EXERCISE - Locate the string "babbleLimit" throughout the material and copy every line in which it occurs.

##### LISTED RECORDS #####

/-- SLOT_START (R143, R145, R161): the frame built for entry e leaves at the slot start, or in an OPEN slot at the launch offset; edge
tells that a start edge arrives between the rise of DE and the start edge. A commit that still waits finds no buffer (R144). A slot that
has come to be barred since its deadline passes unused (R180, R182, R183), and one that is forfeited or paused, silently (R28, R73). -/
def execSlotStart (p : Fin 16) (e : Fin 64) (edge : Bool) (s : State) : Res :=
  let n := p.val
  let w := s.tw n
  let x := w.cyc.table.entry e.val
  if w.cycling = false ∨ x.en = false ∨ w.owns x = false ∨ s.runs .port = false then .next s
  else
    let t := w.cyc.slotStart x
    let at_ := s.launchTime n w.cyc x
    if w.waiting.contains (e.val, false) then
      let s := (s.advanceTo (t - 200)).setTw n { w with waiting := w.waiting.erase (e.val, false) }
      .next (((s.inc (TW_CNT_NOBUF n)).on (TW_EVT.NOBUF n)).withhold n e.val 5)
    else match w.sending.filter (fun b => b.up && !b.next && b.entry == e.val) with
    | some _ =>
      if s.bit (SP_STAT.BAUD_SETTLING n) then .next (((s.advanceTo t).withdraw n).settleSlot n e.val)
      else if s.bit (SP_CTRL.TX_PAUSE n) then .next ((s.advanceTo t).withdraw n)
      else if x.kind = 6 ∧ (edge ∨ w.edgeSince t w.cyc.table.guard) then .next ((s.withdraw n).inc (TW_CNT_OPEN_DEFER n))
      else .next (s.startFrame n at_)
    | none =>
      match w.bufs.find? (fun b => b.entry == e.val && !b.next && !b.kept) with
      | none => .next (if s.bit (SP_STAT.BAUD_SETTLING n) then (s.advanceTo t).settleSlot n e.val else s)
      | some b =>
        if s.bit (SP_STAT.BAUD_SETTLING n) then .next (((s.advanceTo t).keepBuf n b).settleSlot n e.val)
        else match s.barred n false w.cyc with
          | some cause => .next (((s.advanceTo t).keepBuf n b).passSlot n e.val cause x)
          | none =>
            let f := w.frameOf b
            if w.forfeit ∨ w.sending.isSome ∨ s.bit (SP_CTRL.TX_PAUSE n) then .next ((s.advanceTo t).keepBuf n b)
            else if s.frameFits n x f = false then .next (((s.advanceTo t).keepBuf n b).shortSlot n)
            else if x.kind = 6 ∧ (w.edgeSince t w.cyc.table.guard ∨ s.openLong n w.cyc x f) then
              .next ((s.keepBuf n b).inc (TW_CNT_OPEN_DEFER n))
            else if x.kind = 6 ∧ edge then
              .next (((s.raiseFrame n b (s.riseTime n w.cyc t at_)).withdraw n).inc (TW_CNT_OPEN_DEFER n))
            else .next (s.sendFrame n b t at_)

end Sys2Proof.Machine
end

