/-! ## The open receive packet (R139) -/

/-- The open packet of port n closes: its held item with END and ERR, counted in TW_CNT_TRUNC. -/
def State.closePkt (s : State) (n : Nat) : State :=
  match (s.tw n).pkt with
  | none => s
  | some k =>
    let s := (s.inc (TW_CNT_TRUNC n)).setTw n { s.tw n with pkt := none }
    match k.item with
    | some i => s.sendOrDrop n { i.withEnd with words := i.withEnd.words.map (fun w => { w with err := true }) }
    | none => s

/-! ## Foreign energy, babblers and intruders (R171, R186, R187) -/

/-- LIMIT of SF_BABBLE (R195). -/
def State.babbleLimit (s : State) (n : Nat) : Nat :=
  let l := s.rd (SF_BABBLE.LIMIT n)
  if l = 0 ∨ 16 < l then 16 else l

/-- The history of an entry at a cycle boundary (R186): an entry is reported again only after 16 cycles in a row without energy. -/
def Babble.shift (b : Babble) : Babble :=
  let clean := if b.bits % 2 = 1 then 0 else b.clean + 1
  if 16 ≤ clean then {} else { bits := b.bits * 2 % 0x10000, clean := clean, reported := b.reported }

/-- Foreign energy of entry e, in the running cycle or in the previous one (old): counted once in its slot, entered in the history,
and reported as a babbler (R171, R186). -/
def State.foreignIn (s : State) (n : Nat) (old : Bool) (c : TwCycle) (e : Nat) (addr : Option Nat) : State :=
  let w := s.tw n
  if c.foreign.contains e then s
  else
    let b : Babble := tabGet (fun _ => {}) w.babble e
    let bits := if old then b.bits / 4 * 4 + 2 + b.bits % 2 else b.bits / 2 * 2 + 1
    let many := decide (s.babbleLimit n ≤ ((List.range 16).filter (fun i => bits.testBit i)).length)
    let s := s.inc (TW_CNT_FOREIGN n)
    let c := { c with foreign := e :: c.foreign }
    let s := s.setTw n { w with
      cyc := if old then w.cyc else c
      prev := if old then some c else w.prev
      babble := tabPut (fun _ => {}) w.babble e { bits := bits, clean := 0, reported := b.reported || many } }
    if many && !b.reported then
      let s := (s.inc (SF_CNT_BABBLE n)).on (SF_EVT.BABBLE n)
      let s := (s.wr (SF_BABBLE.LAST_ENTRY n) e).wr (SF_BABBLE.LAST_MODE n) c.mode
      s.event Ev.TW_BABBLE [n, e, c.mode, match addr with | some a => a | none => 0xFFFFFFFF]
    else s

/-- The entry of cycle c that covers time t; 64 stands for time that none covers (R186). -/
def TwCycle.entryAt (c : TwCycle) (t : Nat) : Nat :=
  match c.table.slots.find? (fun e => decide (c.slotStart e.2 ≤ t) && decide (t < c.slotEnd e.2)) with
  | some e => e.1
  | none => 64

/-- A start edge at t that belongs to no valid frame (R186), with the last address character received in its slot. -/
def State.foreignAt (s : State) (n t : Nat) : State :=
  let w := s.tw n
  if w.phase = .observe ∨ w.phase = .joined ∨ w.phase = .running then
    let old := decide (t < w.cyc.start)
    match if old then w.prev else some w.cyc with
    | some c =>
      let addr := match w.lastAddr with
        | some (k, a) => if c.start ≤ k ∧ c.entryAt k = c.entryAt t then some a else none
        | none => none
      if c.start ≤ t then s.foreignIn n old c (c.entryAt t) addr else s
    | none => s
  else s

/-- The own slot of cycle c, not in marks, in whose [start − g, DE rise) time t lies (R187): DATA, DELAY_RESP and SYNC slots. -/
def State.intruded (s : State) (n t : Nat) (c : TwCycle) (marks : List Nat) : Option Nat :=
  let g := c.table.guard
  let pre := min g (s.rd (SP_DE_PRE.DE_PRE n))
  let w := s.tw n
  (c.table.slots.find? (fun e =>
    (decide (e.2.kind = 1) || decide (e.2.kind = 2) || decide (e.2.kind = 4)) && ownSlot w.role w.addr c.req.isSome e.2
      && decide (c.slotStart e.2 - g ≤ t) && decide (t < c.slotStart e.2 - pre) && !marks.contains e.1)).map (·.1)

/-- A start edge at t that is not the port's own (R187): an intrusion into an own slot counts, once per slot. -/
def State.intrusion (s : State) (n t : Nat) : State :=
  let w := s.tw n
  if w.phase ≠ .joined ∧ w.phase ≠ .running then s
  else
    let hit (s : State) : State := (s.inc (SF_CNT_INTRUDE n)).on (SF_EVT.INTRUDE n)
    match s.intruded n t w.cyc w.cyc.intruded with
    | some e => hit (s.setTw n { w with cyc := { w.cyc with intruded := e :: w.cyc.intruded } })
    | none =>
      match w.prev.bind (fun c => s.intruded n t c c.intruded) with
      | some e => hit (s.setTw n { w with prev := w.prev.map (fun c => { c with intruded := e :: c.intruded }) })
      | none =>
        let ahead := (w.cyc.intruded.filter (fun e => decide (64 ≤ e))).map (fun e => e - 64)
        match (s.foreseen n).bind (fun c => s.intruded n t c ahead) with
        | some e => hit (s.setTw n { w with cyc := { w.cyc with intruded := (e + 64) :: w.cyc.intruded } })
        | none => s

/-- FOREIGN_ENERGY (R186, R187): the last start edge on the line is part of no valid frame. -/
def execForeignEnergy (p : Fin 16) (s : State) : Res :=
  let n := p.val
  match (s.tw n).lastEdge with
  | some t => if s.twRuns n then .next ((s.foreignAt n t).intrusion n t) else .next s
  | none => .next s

#####

PROBLEM SOLUTION -
def State.babbleLimit (s : State) (n : Nat) : Nat :=
    let many := decide (s.babbleLimit n ≤ ((List.range 16).filter (fun i => bits.testBit i)).length)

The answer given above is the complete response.